(Saved data entries)
/-! ### The bytes of a Caravan frame (R297, R302, R303, R306) -/

/-- TYPE of a frame (R298). -/
def CBody.typ : CBody → Nat
  | .link _ => 0x50
  | .disc _ _ _ => 0x51
  | .discEnd _ _ _ => 0x52
  | .assign _ _ _ _ => 0x53
  | .pair _ _ => 0x54
  | .hall _ => 0x55
  | .data _ => 0x56
  | .echo _ => 0x57
/-- The 16-byte head of DISC, DISC_END and ASSIGN (R302). -/
def discHead (init rgen n : Nat) (fin : Bool) : List Nat := beBytes 8 init ++ beBytes 2 rgen ++ [n % 256, b2n fin, 0, 0, 0, 0]
/-- An entry of a DISC list (R302). -/
def discEntBytes (e : DiscEnt) : List Nat :=
  beBytes 8 e.uid ++ [e.last % 64 + 64 * b2n e.lastValid, e.pref % 64 + 64 * b2n e.prefEn, b2n e.pairEn + 2 * b2n e.onEast, 0] ++ beBytes 2 e.cdu ++ [0, 0]
/-- An entry of an ASSIGN (R303). -/
def asgEntBytes (e : AsgEnt) : List Nat := beBytes 8 e.uid ++ [e.addr % 64 + 64 * b2n e.assigned] ++ List.replicate 7 0
/-- SUB, chunk index and body of a PAIR frame (R306); SNAP and LOG carry state words, whose layout the spec does not give. -/
def pairParts : PairBody → Nat × Nat × List Nat
  | .req g m => (1, 0, [g % 256, m])
  | .accept g => (2, 0, [g % 256])
  | .snap k => (3, k, [])
  | .log => (4, 0, [])
  | .input m => (5, 0, match m with | some m => inputBytes m | none => [])
  | .status m => (6, 0, match m with | some m => statusBytes m | none => [])
  | .handover g => (7, 0, [g % 256])
  | .bSet q f => (8, 0, beBytes 4 q ++ [b2n f, 0, 0, 0])
def crvnPayload : CBody → List Nat
  | .link _ => []
  | .disc i g l => discHead i g l.length false ++ (l.map discEntBytes).flatten
  | .discEnd i g l => discHead i g l.length true ++ (l.map discEntBytes).flatten
  | .assign i g line l => discHead i g l.length line ++ (l.map asgEntBytes).flatten
  | .pair lane b => let (sub, k, body) := pairParts b; [sub, lane] ++ beBytes 2 k ++ body
  | .hall b => b
  | .data b => b
  | .echo ts => beBytes 8 ts
/-- CTL.LEAVING. -/
def CBody.leaving : CBody → Bool
  | .link l => l
  | .disc _ _ _ | .discEnd _ _ _ | .assign _ _ _ _ | .pair _ _ | .hall _ | .data _ | .echo _ => false
/-- A frame's bytes from its header on (R297). -/
def crvnBytes (f : CFrame) : List Nat :=
  let p := crvnPayload f.body
  [1, f.body.typ, f.dst % 64 + 64 * b2n f.bcast, f.src % 64, f.ttl, f.body.cls + 4 * b2n f.west + 8 * b2n f.body.leaving] ++ beBytes 2 p.length ++
  beBytes 4 f.rseq ++ beBytes 2 f.rgen ++ [0, 0] ++ p
/-- The destination address of every Caravan frame (R297). -/
def crvnMac : Nat := 0x034F58430100
/-- What stands on a port's line: destination address, EtherType and the frame's bytes. -/
def ringWire (s : State) (p : Nat) : Option (Nat × Nat × List Nat) := (s.cport p).line.map (fun f => (crvnMac, 0x88B5, crvnBytes f))

end Sys2Proof.Machine
end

- What the task requires
A single number is required: the count of lines in the data above that include the string "asgEntBytes".

- Exercise result
2